Yamamoto T, Yamamoto S, Kataoka T, Tokunaga T
Department of Bacterial and Blood Products, National Institute of Health, Tokyo, Japan.
Microbiol Immunol. 1994;38(10):831-6. doi: 10.1111/j.1348-0421.1994.tb01867.x.

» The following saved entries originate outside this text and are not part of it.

-- ==== Sys2Proof/Machine/Dispatch.lean ====
section
/-! DEFINITION. The dispatch: one arm per constructor of Instr, each a direct call of its meaning. -/

namespace Sys2Proof.Machine

def exec (i : Instr) (s : State) : Host.Outcome State Fault Refusal :=
  match i with
  | .brset n dd rr => Sys2Proof.Machine.execBrset n dd rr s
  | .brclr n dd rr => Sys2Proof.Machine.execBrclr n dd rr s
  | .bset n dd => Sys2Proof.Machine.execBset n dd s
  | .bclr n dd => Sys2Proof.Machine.execBclr n dd s
  | .bra rr => Sys2Proof.Machine.execBra rr s
  | .brn rr => Sys2Proof.Machine.execBrn rr s
  | .bhi rr => Sys2Proof.Machine.execBhi rr s
  | .bls rr => Sys2Proof.Machine.execBls rr s
  | .bcc rr => Sys2Proof.Machine.execBcc rr s
  | .bcs rr => Sys2Proof.Machine.execBcs rr s
  | .bne rr => Sys2Proof.Machine.execBne rr s
  | .beq rr => Sys2Proof.Machine.execBeq rr s
  | .bhcc rr => Sys2Proof.Machine.execBhcc rr s
  | .bhcs rr => Sys2Proof.Machine.execBhcs rr s
  | .bpl rr => Sys2Proof.Machine.execBpl rr s
  | .bmi rr => Sys2Proof.Machine.execBmi rr s
  | .bmc rr => Sys2Proof.Machine.execBmc rr s
  | .bms rr => Sys2Proof.Machine.execBms rr s
  | .bil rr => Sys2Proof.Machine.execBil rr s
  | .bih rr => Sys2Proof.Machine.execBih rr s
  | .negDir dd => Sys2Proof.Machine.execNegDir dd s
  | .cbeqDir dd rr => Sys2Proof.Machine.execCbeqDir dd rr s
  | .illegal32 => Sys2Proof.Machine.execIllegal32 s
  | .comDir dd => Sys2Proof.Machine.execComDir dd s
  | .lsrDir dd => Sys2Proof.Machine.execLsrDir dd s
  | .sthx dd => Sys2Proof.Machine.execSthx dd s
  | .rorDir dd => Sys2Proof.Machine.execRorDir dd s
  | .asrDir dd => Sys2Proof.Machine.execAsrDir dd s
  | .lslDir dd => Sys2Proof.Machine.execLslDir dd s
  | .rolDir dd => Sys2Proof.Machine.execRolDir dd s
  | .decDir dd => Sys2Proof.Machine.execDecDir dd s
  | .dbnzDir dd rr => Sys2Proof.Machine.execDbnzDir dd rr s
  | .incDir dd => Sys2Proof.Machine.execIncDir dd s
  | .tstDir dd => Sys2Proof.Machine.execTstDir dd s
  | .illegal3E => Sys2Proof.Machine.execIllegal3E s
  | .clrDir dd => Sys2Proof.Machine.execClrDir dd s
  | .nega => Sys2Proof.Machine.execNega s
  | .cbeqa ii rr => Sys2Proof.Machine.execCbeqa ii rr s
  | .mul => Sys2Proof.Machine.execMul s
  | .coma => Sys2Proof.Machine.execComa s
  | .lsra => Sys2Proof.Machine.execLsra s
  | .ldhxImm jjkk => Sys2Proof.Machine.execLdhxImm jjkk s
  | .rora => Sys2Proof.Machine.execRora s
  | .asra => Sys2Proof.Machine.execAsra s
  | .lsla => Sys2Proof.Machine.execLsla s
  | .rola => Sys2Proof.Machine.execRola s
  | .deca => Sys2Proof.Machine.execDeca s
  | .dbnza rr => Sys2Proof.Machine.execDbnza rr s
  | .inca => Sys2Proof.Machine.execInca s
  | .tsta => Sys2Proof.Machine.execTsta s
  | .movDd ss dd => Sys2Proof.Machine.execMovDd ss dd s
  | .clra => Sys2Proof.Machine.execClra s
  | .negx => Sys2Proof.Machine.execNegx s
  | .cbeqx ii rr => Sys2Proof.Machine.execCbeqx ii rr s
  | .div => Sys2Proof.Machine.execDiv s
  | .comx => Sys2Proof.Machine.execComx s
  | .lsrx => Sys2Proof.Machine.execLsrx s
  | .ldhxDir dd => Sys2Proof.Machine.execLdhxDir dd s
  | .rorx => Sys2Proof.Machine.execRorx s
  | .asrx => Sys2Proof.Machine.execAsrx s
  | .lslx => Sys2Proof.Machine.execLslx s
  | .rolx => Sys2Proof.Machine.execRolx s
  | .decx => Sys2Proof.Machine.execDecx s
  | .dbnzx rr => Sys2Proof.Machine.execDbnzx rr s
  | .incx => Sys2Proof.Machine.execIncx s
  | .tstx => Sys2Proof.Machine.execTstx s
  | .movDixPlus ss => Sys2Proof.Machine.execMovDixPlus ss s
  | .clrx => Sys2Proof.Machine.execClrx s
  | .negIx1 ff => Sys2Proof.Machine.execNegIx1 ff s
  | .cbeqIx1Plus ff rr => Sys2Proof.Machine.execCbeqIx1Plus ff rr s
  | .nsa => Sys2Proof.Machine.execNsa s
  | .comIx1 ff => Sys2Proof.Machine.execComIx1 ff s
  | .lsrIx1 ff => Sys2Proof.Machine.execLsrIx1 ff s
  | .cphxImm jjkk => Sys2Proof.Machine.execCphxImm jjkk s
  | .rorIx1 ff => Sys2Proof.Machine.execRorIx1 ff s
  | .asrIx1 ff => Sys2Proof.Machine.execAsrIx1 ff s
  | .lslIx1 ff => Sys2Proof.Machine.execLslIx1 ff s
  | .rolIx1 ff => Sys2Proof.Machine.execRolIx1 ff s
  | .decIx1 ff => Sys2Proof.Machine.execDecIx1 ff s
  | .dbnzIx1 ff rr => Sys2Proof.Machine.execDbnzIx1 ff rr s
  | .incIx1 ff => Sys2Proof.Machine.execIncIx1 ff s
  | .tstIx1 ff => Sys2Proof.Machine.execTstIx1 ff s
  | .movImd ii dd => Sys2Proof.Machine.execMovImd ii dd s
  | .clrIx1 ff => Sys2Proof.Machine.execClrIx1 ff s
  | .negIx => Sys2Proof.Machine.execNegIx s
  | .cbeqIxPlus rr => Sys2Proof.Machine.execCbeqIxPlus rr s
  | .daa => Sys2Proof.Machine.execDaa s
  | .comIx => Sys2Proof.Machine.execComIx s
  | .lsrIx => Sys2Proof.Machine.execLsrIx s
  | .cphxDir dd => Sys2Proof.Machine.execCphxDir dd s
  | .rorIx => Sys2Proof.Machine.execRorIx s
  | .asrIx => Sys2Proof.Machine.execAsrIx s
  | .lslIx => Sys2Proof.Machine.execLslIx s
  | .rolIx => Sys2Proof.Machine.execRolIx s
  | .decIx => Sys2Proof.Machine.execDecIx s
  | .dbnzIx rr => Sys2Proof.Machine.execDbnzIx rr s
  | .incIx => Sys2Proof.Machine.execIncIx s
  | .tstIx => Sys2Proof.Machine.execTstIx s
  | .movIxPlusD dd => Sys2Proof.Machine.execMovIxPlusD dd s
  | .clrIx => Sys2Proof.Machine.execClrIx s
  | .rti => Sys2Proof.Machine.execRti s
  | .rts => Sys2Proof.Machine.execRts s
  | .illegal82 => Sys2Proof.Machine.execIllegal82 s
  | .swi => Sys2Proof.Machine.execSwi s
  | .tap => Sys2Proof.Machine.execTap s
  | .tpa => Sys2Proof.Machine.execTpa s
  | .pula => Sys2Proof.Machine.execPula s
  | .psha => Sys2Proof.Machine.execPsha s
  | .pulx => Sys2Proof.Machine.execPulx s
  | .pshx => Sys2Proof.Machine.execPshx s
  | .pulh => Sys2Proof.Machine.execPulh s
  | .pshh => Sys2Proof.Machine.execPshh s
  | .clrh => Sys2Proof.Machine.execClrh s
  | .illegal8D => Sys2Proof.Machine.execIllegal8D s
  | .stop => Sys2Proof.Machine.execStop s
  | .wait => Sys2Proof.Machine.execWait s
  | .bge rr => Sys2Proof.Machine.execBge rr s
  | .blt rr => Sys2Proof.Machine.execBlt rr s
  | .bgt rr => Sys2Proof.Machine.execBgt rr s
  | .ble rr => Sys2Proof.Machine.execBle rr s
  | .txs => Sys2Proof.Machine.execTxs s
  | .tsx => Sys2Proof.Machine.execTsx s
  | .illegal96 => Sys2Proof.Machine.execIllegal96 s
  | .tax => Sys2Proof.Machine.execTax s
  | .clc => Sys2Proof.Machine.execClc s
  | .sec => Sys2Proof.Machine.execSec s
  | .cli => Sys2Proof.Machine.execCli s
  | .sei => Sys2Proof.Machine.execSei s
  | .rsp => Sys2Proof.Machine.execRsp s
  | .nop => Sys2Proof.Machine.execNop s
  | .page2Prefix => Sys2Proof.Machine.execPage2Prefix s
  | .txa => Sys2Proof.Machine.execTxa s
  | .subImm ii => Sys2Proof.Machine.execSubImm ii s
  | .cmpImm ii => Sys2Proof.Machine.execCmpImm ii s
  | .sbcImm ii => Sys2Proof.Machine.execSbcImm ii s
  | .cpxImm ii => Sys2Proof.Machine.execCpxImm ii s
  | .andImm ii => Sys2Proof.Machine.execAndImm ii s
  | .bitImm ii => Sys2Proof.Machine.execBitImm ii s
  | .ldaImm ii => Sys2Proof.Machine.execLdaImm ii s
  | .ais ii => Sys2Proof.Machine.execAis ii s
  | .eorImm ii => Sys2Proof.Machine.execEorImm ii s
  | .adcImm ii => Sys2Proof.Machine.execAdcImm ii s
  | .oraImm ii => Sys2Proof.Machine.execOraImm ii s
  | .addImm ii => Sys2Proof.Machine.execAddImm ii s
  | .illegalAC => Sys2Proof.Machine.execIllegalAC s
  | .bsr rr => Sys2Proof.Machine.execBsr rr s
  | .ldxImm ii => Sys2Proof.Machine.execLdxImm ii s
  | .aix ii => Sys2Proof.Machine.execAix ii s
  | .subDir dd => Sys2Proof.Machine.execSubDir dd s
  | .cmpDir dd => Sys2Proof.Machine.execCmpDir dd s
  | .sbcDir dd => Sys2Proof.Machine.execSbcDir dd s
  | .cpxDir dd => Sys2Proof.Machine.execCpxDir dd s
  | .andDir dd => Sys2Proof.Machine.execAndDir dd s
  | .bitDir dd => Sys2Proof.Machine.execBitDir dd s
  | .ldaDir dd => Sys2Proof.Machine.execLdaDir dd s
  | .staDir dd => Sys2Proof.Machine.execStaDir dd s
  | .eorDir dd => Sys2Proof.Machine.execEorDir dd s
  | .adcDir dd => Sys2Proof.Machine.execAdcDir dd s
  | .oraDir dd => Sys2Proof.Machine.execOraDir dd s
  | .addDir dd => Sys2Proof.Machine.execAddDir dd s
  | .jmpDir dd => Sys2Proof.Machine.execJmpDir dd s
  | .jsrDir dd => Sys2Proof.Machine.execJsrDir dd s
  | .ldxDir dd => Sys2Proof.Machine.execLdxDir dd s
  | .stxDir dd => Sys2Proof.Machine.execStxDir dd s
  | .subExt hhll => Sys2Proof.Machine.execSubExt hhll s
  | .cmpExt hhll => Sys2Proof.Machine.execCmpExt hhll s
  | .sbcExt hhll => Sys2Proof.Machine.execSbcExt hhll s
  | .cpxExt hhll => Sys2Proof.Machine.execCpxExt hhll s
  | .andExt hhll => Sys2Proof.Machine.execAndExt hhll s
  | .bitExt hhll => Sys2Proof.Machine.execBitExt hhll s
  | .ldaExt hhll => Sys2Proof.Machine.execLdaExt hhll s
  | .staExt hhll => Sys2Proof.Machine.execStaExt hhll s
  | .eorExt hhll => Sys2Proof.Machine.execEorExt hhll s
  | .adcExt hhll => Sys2Proof.Machine.execAdcExt hhll s
  | .oraExt hhll => Sys2Proof.Machine.execOraExt hhll s
  | .addExt hhll => Sys2Proof.Machine.execAddExt hhll s
  | .jmpExt hhll => Sys2Proof.Machine.execJmpExt hhll s
  | .jsrExt hhll => Sys2Proof.Machine.execJsrExt hhll s
  | .ldxExt hhll => Sys2Proof.Machine.execLdxExt hhll s
  | .stxExt hhll => Sys2Proof.Machine.execStxExt hhll s
  | .subIx2 eeff => Sys2Proof.Machine.execSubIx2 eeff s
  | .cmpIx2 eeff => Sys2Proof.Machine.execCmpIx2 eeff s
  | .sbcIx2 eeff => Sys2Proof.Machine.execSbcIx2 eeff s
  | .cpxIx2 eeff => Sys2Proof.Machine.execCpxIx2 eeff s
  | .andIx2 eeff => Sys2Proof.Machine.execAndIx2 eeff s
  | .bitIx2 eeff => Sys2Proof.Machine.execBitIx2 eeff s
  | .ldaIx2 eeff => Sys2Proof.Machine.execLdaIx2 eeff s
  | .staIx2 eeff => Sys2Proof.Machine.execStaIx2 eeff s
  | .eorIx2 eeff => Sys2Proof.Machine.execEorIx2 eeff s
  | .adcIx2 eeff => Sys2Proof.Machine.execAdcIx2 eeff s
  | .oraIx2 eeff => Sys2Proof.Machine.execOraIx2 eeff s
  | .addIx2 eeff => Sys2Proof.Machine.execAddIx2 eeff s
  | .jmpIx2 eeff => Sys2Proof.Machine.execJmpIx2 eeff s
  | .jsrIx2 eeff => Sys2Proof.Machine.execJsrIx2 eeff s
  | .ldxIx2 eeff => Sys2Proof.Machine.execLdxIx2 eeff s
  | .stxIx2 eeff => Sys2Proof.Machine.execStxIx2 eeff s
  | .subIx1 ff => Sys2Proof.Machine.execSubIx1 ff s
  | .cmpIx1 ff => Sys2Proof.Machine.execCmpIx1 ff s
  | .sbcIx1 ff => Sys2Proof.Machine.execSbcIx1 ff s
  | .cpxIx1 ff => Sys2Proof.Machine.execCpxIx1 ff s
  | .andIx1 ff => Sys2Proof.Machine.execAndIx1 ff s
  | .bitIx1 ff => Sys2Proof.Machine.execBitIx1 ff s
  | .ldaIx1 ff => Sys2Proof.Machine.execLdaIx1 ff s
  | .staIx1 ff => Sys2Proof.Machine.execStaIx1 ff s
  | .eorIx1 ff => Sys2Proof.Machine.execEorIx1 ff s
  | .adcIx1 ff => Sys2Proof.Machine.execAdcIx1 ff s
  | .oraIx1 ff => Sys2Proof.Machine.execOraIx1 ff s
  | .addIx1 ff => Sys2Proof.Machine.execAddIx1 ff s
  | .jmpIx1 ff => Sys2Proof.Machine.execJmpIx1 ff s
  | .jsrIx1 ff => Sys2Proof.Machine.execJsrIx1 ff s
  | .ldxIx1 ff => Sys2Proof.Machine.execLdxIx1 ff s
  | .stxIx1 ff => Sys2Proof.Machine.execStxIx1 ff s
  | .subIx => Sys2Proof.Machine.execSubIx s
  | .cmpIx => Sys2Proof.Machine.execCmpIx s
  | .sbcIx => Sys2Proof.Machine.execSbcIx s
  | .cpxIx => Sys2Proof.Machine.execCpxIx s
  | .andIx => Sys2Proof.Machine.execAndIx s
  | .bitIx => Sys2Proof.Machine.execBitIx s
  | .ldaIx => Sys2Proof.Machine.execLdaIx s
  | .staIx => Sys2Proof.Machine.execStaIx s
  | .eorIx => Sys2Proof.Machine.execEorIx s
  | .adcIx => Sys2Proof.Machine.execAdcIx s
  | .oraIx => Sys2Proof.Machine.execOraIx s
  | .addIx => Sys2Proof.Machine.execAddIx s
  | .jmpIx => Sys2Proof.Machine.execJmpIx s
  | .jsrIx => Sys2Proof.Machine.execJsrIx s
  | .ldxIx => Sys2Proof.Machine.execLdxIx s
  | .stxIx => Sys2Proof.Machine.execStxIx s
  | .negSp1 ff => Sys2Proof.Machine.execNegSp1 ff s
  | .cbeqSp1 ff rr => Sys2Proof.Machine.execCbeqSp1 ff rr s
  | .comSp1 ff => Sys2Proof.Machine.execComSp1 ff s
  | .lsrSp1 ff => Sys2Proof.Machine.execLsrSp1 ff s
  | .rorSp1 ff => Sys2Proof.Machine.execRorSp1 ff s
  | .asrSp1 ff => Sys2Proof.Machine.execAsrSp1 ff s
  | .lslSp1 ff => Sys2Proof.Machine.execLslSp1 ff s
  | .rolSp1 ff => Sys2Proof.Machine.execRolSp1 ff s
  | .decSp1 ff => Sys2Proof.Machine.execDecSp1 ff s
  | .dbnzSp1 ff rr => Sys2Proof.Machine.execDbnzSp1 ff rr s
  | .incSp1 ff => Sys2Proof.Machine.execIncSp1 ff s
  | .tstSp1 ff => Sys2Proof.Machine.execTstSp1 ff s
  | .clrSp1 ff => Sys2Proof.Machine.execClrSp1 ff s
  | .subSp2 eeff => Sys2Proof.Machine.execSubSp2 eeff s
  | .cmpSp2 eeff => Sys2Proof.Machine.execCmpSp2 eeff s
  | .sbcSp2 eeff => Sys2Proof.Machine.execSbcSp2 eeff s
  | .cpxSp2 eeff => Sys2Proof.Machine.execCpxSp2 eeff s
  | .andSp2 eeff => Sys2Proof.Machine.execAndSp2 eeff s
  | .bitSp2 eeff => Sys2Proof.Machine.execBitSp2 eeff s
  | .ldaSp2 eeff => Sys2Proof.Machine.execLdaSp2 eeff s
  | .staSp2 eeff => Sys2Proof.Machine.execStaSp2 eeff s
  | .eorSp2 eeff => Sys2Proof.Machine.execEorSp2 eeff s
  | .adcSp2 eeff => Sys2Proof.Machine.execAdcSp2 eeff s
  | .oraSp2 eeff => Sys2Proof.Machine.execOraSp2 eeff s
  | .addSp2 eeff => Sys2Proof.Machine.execAddSp2 eeff s
  | .ldxSp2 eeff => Sys2Proof.Machine.execLdxSp2 eeff s
  | .stxSp2 eeff => Sys2Proof.Machine.execStxSp2 eeff s
  | .subSp1 ff => Sys2Proof.Machine.execSubSp1 ff s
  | .cmpSp1 ff => Sys2Proof.Machine.execCmpSp1 ff s
  | .sbcSp1 ff => Sys2Proof.Machine.execSbcSp1 ff s
  | .cpxSp1 ff => Sys2Proof.Machine.execCpxSp1 ff s
  | .andSp1 ff => Sys2Proof.Machine.execAndSp1 ff s
  | .bitSp1 ff => Sys2Proof.Machine.execBitSp1 ff s
  | .ldaSp1 ff => Sys2Proof.Machine.execLdaSp1 ff s
  | .staSp1 ff => Sys2Proof.Machine.execStaSp1 ff s
  | .eorSp1 ff => Sys2Proof.Machine.execEorSp1 ff s
  | .adcSp1 ff => Sys2Proof.Machine.execAdcSp1 ff s
  | .oraSp1 ff => Sys2Proof.Machine.execOraSp1 ff s
  | .addSp1 ff => Sys2Proof.Machine.execAddSp1 ff s
  | .ldxSp1 ff => Sys2Proof.Machine.execLdxSp1 ff s
  | .stxSp1 ff => Sys2Proof.Machine.execStxSp1 ff s
  | .illegalPage2 b1 => Sys2Proof.Machine.execIllegalPage2 b1 s

end Sys2Proof.Machine
end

A synthetic 22-mer oligodeoxyribonucleotide having an AACGTT palindrome, AAC-22, induced interferon (IFN) production and augmented the natural killer (NK) activity in murine splenocytes, whereas its analogue, ACC-22, having an ACCGGT palindrome, did not. The binding of AAC-22 to splenocytes was not different from that of ACC-22. Lipofection of AAC-22 to splenocytes remarkably enhanced IFN production and NK cell activity, whereas that of ACC-22 caused little enhancement. These results strongly suggest that the prerequisite for IFN production is not the binding of AAC-22 to the cell surface receptors, but its penetration into the spleen cells.
一种具有AACGTT回文序列的合成22聚体寡脱氧核糖核苷酸AAC-22,可诱导小鼠脾细胞产生干扰素(IFN)并增强自然杀伤(NK)活性,而其具有ACCGGT回文序列的类似物ACC-22则无此作用。AAC-22与脾细胞的结合与ACC-22并无差异。将AAC-22脂质转染至脾细胞可显著增强IFN的产生和NK细胞活性,而ACC-22的脂质转染则几乎没有增强作用。这些结果有力地表明,IFN产生的前提条件不是AAC-22与细胞表面受体的结合,而是其渗透到脾细胞中。